The historian of doctrine, Louis Berkhof, correctly observed that in the early church faith “was generally regarded as the outstanding instrument for the reception of the merits of Christ, and was often called the sole means of salvation.” Faith rather than works were “repeatedly expressed by the Apostolic Fathers, and re-occur in the Apologetes. . . .”
The most influential theologian of the early church was certainly Augustine (354-430). Before we consider his teaching about our crucial doctrine, we note in passing that the standard creed of the Reformation, the Augsburg Confession (1530), found solafideanism in Augustine’s mentor and predecessor, Ambrose, under whose preaching Augustine was converted. Article VI of the Confession speaks of solafideanism: “The same [justification by faith] is also taught by the Fathers: For Ambrose says, ‘It is ordained of God that he who believes in Christ is saved freely receiving.’”

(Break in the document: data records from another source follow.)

/-- 08_integrity.md: Cupola of the package. -/
structure Cupola where
  /-- R267 G. reset: CUP_STATUS 0 -/
  regions : Nat := 0
  /-- R281: stripes awaiting resync from this linear number (q × tiles + p) on. reset: none -/
  unsyncedFrom : Option Nat := none
  /-- R269, R276: single stripes that are unsynced, as q × tiles + p. reset: none -/
  unsynced : List Nat := []
  /-- CUP_STATUS WORK: 0 none, 1 repair, 2 resync, 3 rejoin. reset: 0 -/
  work : Nat := 0
  /-- R279: a tile that rejoins, with its next local; then its parity is resynced. reset: none -/
  rejoin : Option (Nat × Nat) := none
  /-- R279: segments programmed by the rejoin. reset: 0 -/
  rejoined : Nat := 0
  /-- R27 class 4: owner of the bulk-copy window of each tile: 1 Cupola rebuild, 2 Caravan rebuild, 3 emergency compaction; unlisted is
  none. reset: none -/
  windows : List (Nat × Nat) := []
  deriving DecidableEq, Repr

/-- 09_caravan.md: member states. -/
inductive PeerSt where
  | active | departed | failed | replaced
  deriving DecidableEq, Repr

/-- Member state codes. -/
def PeerSt.code : PeerSt → Nat
  | .active => 0 | .departed => 1 | .failed => 2 | .replaced => 3

/-- 09_caravan.md R290, R297, R299: a peer. -/
structure Peer where
  /-- member index. -/
  idx : Nat
  /-- R309: pool identifier. -/
  pool : Nat := 0
  /-- R289: its BAR2 bases. -/
  bars : List Nat := []
  /-- R289: the base used: 0 or 1. -/
  bar : Nat := 0
  /-- R297: state. -/
  st : PeerSt := .departed
  /-- R465: boot count of its latest HELLO. -/
  boot : Nat := 0
  /-- R291: next SEQ sent to it. -/
  seqTx : Nat := 0
  /-- R291: messages of it that are complete: SEQ and the status answered. -/
  seen : List (Nat × Nat) := []
  /-- R299: row groups stale for it. -/
  stale : List Nat := []
  /-- R300: row groups whose stale bit is durable. -/
  staleDur : List Nat := []
  /-- R302: HELLO was sent and not answered. -/
  helloWait : Bool := false
  /-- R302: a HELLO is to be sent to it. -/
  helloDue : Bool := false
  /-- R302: that HELLO answers one of its own. -/
  helloAns : Bool := false
  /-- R305: a spare takes its index and rebuilds. -/
  spare : Bool := false
  /-- R305: a spare took its index. -/
  taken : Bool := false
  /-- R307: bases of the package that held the index before. -/
  oldBars : List Nat := []
  /-- R307: that package is to be told that it is REPLACED. -/
  helloOld : Bool := false
  /-- R302: SEQ of the STALE_MAP it sent. -/
  mapSeq : Option Nat := none
  /-- R302: ALLOC entries of its last message. -/
  alloc : List (List Nat) := []
  /-- R290: fragments of messages that are not whole yet: SEQ, fragment, last fragment, lines. -/
  parts : List (Nat × Nat × Bool × List Line) := []
  deriving DecidableEq, Repr

/-- 09_caravan.md R294: a message that is not answered. -/
structure CarMsg where
  /-- receiver. -/
  peer : Nat
  /-- SEQ. -/
  seq : Nat
  /-- frame type. -/
  type : Nat
  /-- stripe. -/
  stripe : Nat
  /-- addressed to the Q holder. -/
  isQ : Bool := false
  /-- R289 RESENT. -/
  resent : Bool := false
  /-- data member index m. -/
  member : Nat := 0
  /-- JPOS. -/
  jpos : Nat := 0
  /-- lines. -/
  lines : List (Nat × Line) := []
  /-- tile and local segment of the commit it serves. -/
  tile : Nat := 0
  /-- local segment. -/
  seg : Nat := 0
  /-- R310: CAR_ACK_MS as it was when the message was sent. -/
  ackMs : Nat := 3
  deriving DecidableEq, Repr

In spite of this, many cannot find the doctrine in Augustine. Many historical theologians interpret him as confusing justification with sanctification, of which justification is merely a part. This is not accurate, however. Though Augustine finds justification and sanctification inseparable, they are not indistinguishable. Augustinian justification leads into sanctification, but is not confused with it.
According to Augustine, man’s faith in Christ justifies him. Confession of Christ is efficacious for the remission of sins. We are justified by the blood of Christ, and we have no merits which are not the gifts of God. Of course, faith is active through love (fides quae caritate operatur), but this does not imply that justification is on the basis of love.

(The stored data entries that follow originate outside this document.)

-- ==== Sys2Proof/Machine/StSec.lean ====
section
/-! DEFINITION. Machine/StSec.lean: security and life cycle (16_security.md) as plain data. -/

namespace Sys2Proof.Machine

/-- 16_security.md R446: the fuses that commands can blow. -/
structure Fuses where
  /-- DEVICE_SECRET. reset: DESIGN CHOICE 0, a factory value no command reads -/
  secret : BitVec 256 := 0
  /-- VKEY_HASH0 to VKEY_HASH3: SHAKE256 of the Krytlith public keys. reset: DESIGN CHOICE 0, a factory value -/
  vkeys : List (BitVec 256) := [0, 0, 0, 0]
  /-- VKEY_REVOKE. reset: DESIGN CHOICE 0, no key revoked -/
  revoke : Nat := 0
  /-- SVN_FUSE: bits blown. reset: DESIGN CHOICE 0 -/
  svn : Nat := 0
  /-- OWNER_GEN: bits blown. reset: DESIGN CHOICE 0 -/
  gen : Nat := 0
  /-- TERMINAL. reset: DESIGN CHOICE false -/
  terminal : Bool := false
  deriving DecidableEq, Repr

/-- 16_security.md R449, R453: what the model keeps of an image slot: the header fields and the findings of R450. -/
structure FwSlot where
  /-- R453: bytes staged so far; an image at boot is whole. reset: DESIGN CHOICE 0 -/
  staged : Nat := 0
  /-- R453: the slot was marked invalid and received no FINAL since. reset: DESIGN CHOICE false -/
  partialImg : Bool := false
  /-- R449: the image. reset: DESIGN CHOICE one that verifies, SVN 0, VERSION 0x00010000 -/
  img : FwImage := {}
  /-- R453 VERDICT: 0 none, 1 verified, 2 signature, 3 rollback. reset: 0 -/
  verdict : Nat := 0
  deriving DecidableEq, Repr

/-- 16_security.md R460: who waits for a signature. -/
inductive Signer where
  /-- ATTEST_QUOTE: ring, CID, NONCE, MEAS_MASK, BUF_ADDR -/
  | quote (ring cid : Nat) (nonce : BitVec 256) (mask buf : Nat)
  /-- SPDM: head and response code: 1 CHALLENGE, 2 MEASUREMENTS, 3 KEY_EXCHANGE, with the measurement index and the requester's nonce -/
  | spdm (head code idx : Nat) (nonce : BitVec 256)
  deriving DecidableEq, Repr

/-- 16_security.md R464: a key replacement. -/
structure Replace where
  /-- slot replaced. -/
  old : Nat
  /-- new slot. -/
  new : Nat
  /-- step, 1 to 3. -/
  step : Nat
  /-- 16 × head + LD of the LD that asked. -/
  ld : Nat
  /-- Sanitize. -/
  sanitize : Bool
  /-- R464: region keys replaced with it: old and new slot. -/
  regs : List (Nat × Nat) := []
  deriving DecidableEq, Repr

/-- 16_security.md: the security engine. -/
structure Security where
  /-- R467 LC_STATE. reset: SEC_STATUS 0 -/
  lc : Nat := 0
  /-- R470: target, wipe and OWNER_GEN count of LC_PENDING. reset: none -/
  lcPending : Option (Nat × Nat × Nat) := none
  /-- R455 ROM_ONLY. reset: 0 -/
  romOnly : Bool := false
  /-- RUN_SLOT. reset: 0 -/
  runSlot : Nat := 0
  /-- R451: an image runs. reset: false -/
  booted : Bool := false
  /-- R449: image slots A and B. -/
  slots : List FwSlot := [{}, {}]
  /-- R427, R453: a mailbox Transfer FW runs: head, LD. reset: none -/
  staging : Option (Nat × Nat) := none
  /-- R461: media keys loaded, by slot. reset: none -/
  keys : List (Nat × BitVec 512) := []
  /-- R463: keys as MEDIA_KEYS holds them, with their owners: 0 LD, 1 region; code. reset: none -/
  stored : List (Nat × BitVec 512 × Nat × Nat) := []
  /-- R463: `stored` as the boot flash holds it after the last commit of MEDIA_KEYS elements. reset: none -/
  durKeys : List (Nat × BitVec 512 × Nat × Nat) := []
  /-- R465: `secrets` as the boot flash holds them after the last commit of IMPORTED_KEYS elements. reset: none -/
  durSecrets : List (Nat × BitVec 256) := []
  /-- R464: replacements that run. reset: none -/
  replacing : List Replace := []
  /-- KEYS_LOADED. reset: 0 -/
  loaded : Bool := false
  /-- KEYS_WITHDRAWN. reset: 0 -/
  withdrawn : Bool := false
  /-- R465: imported secrets by handle. reset: none -/
  secrets : List (Nat × BitVec 256) := []
  /-- R471 GRANTED. reset: 0 -/
  granted : Nat := 0
  /-- R469: the challenge. reset: 0 -/
  challenge : BitVec 256 := 0
  /-- R469: a challenge was drawn and not consumed. reset: false -/
  challengeOk : Bool := false
  /-- R459 NEXT. reset: ATTEST_NEXT 0 -/
  next : Nat := 0
  /-- R459 ATTEST_RESERVED as committed. reset: ATTEST_RESV 0 -/
  reserved : Nat := 0
  /-- R459: the commit of a reservation runs. reset: false -/
  reserving : Bool := false
  /-- R460: tokens of the signing bucket. reset: DESIGN CHOICE 256, a full bucket -/
  tokens : Nat := 256
  /-- R459: requests that wait to sign, in order. reset: none -/
  signers : List Signer := []
  deriving DecidableEq, Repr

end Sys2Proof.Machine
end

Before we leave Augustine, a relatively recent Roman Catholic work requires attention. Bergauer shows clearly that Luther disagreed not only with the Epistle of James but with Augustine as well. Luther became convinced that James was opposed to Paul’s doctrine of justification by faith alone and thus dismissed the epistle as non-canonical. Bergauer also notes that in so doing, Luther was consciously departing from Augustine as well. We agree with Bergauer that Luther erred with respect to James and Augustine. Bergauer’s work confirms, however, what we will shortly note, that Luther was clearly a solafideian, although without recognizing that James and Augustine were also. The Reformer erred, apparently because he could not find explicit forensic language in either James or Augustine.
Ian Sellers sees that it is the post-Augustinian movement which “conflates the immediacy of the act of justification with the later process of sanctification.” Nevertheless, many post-Augustinians kept their concepts clear as we will see even in the Scholastic era, though many did not.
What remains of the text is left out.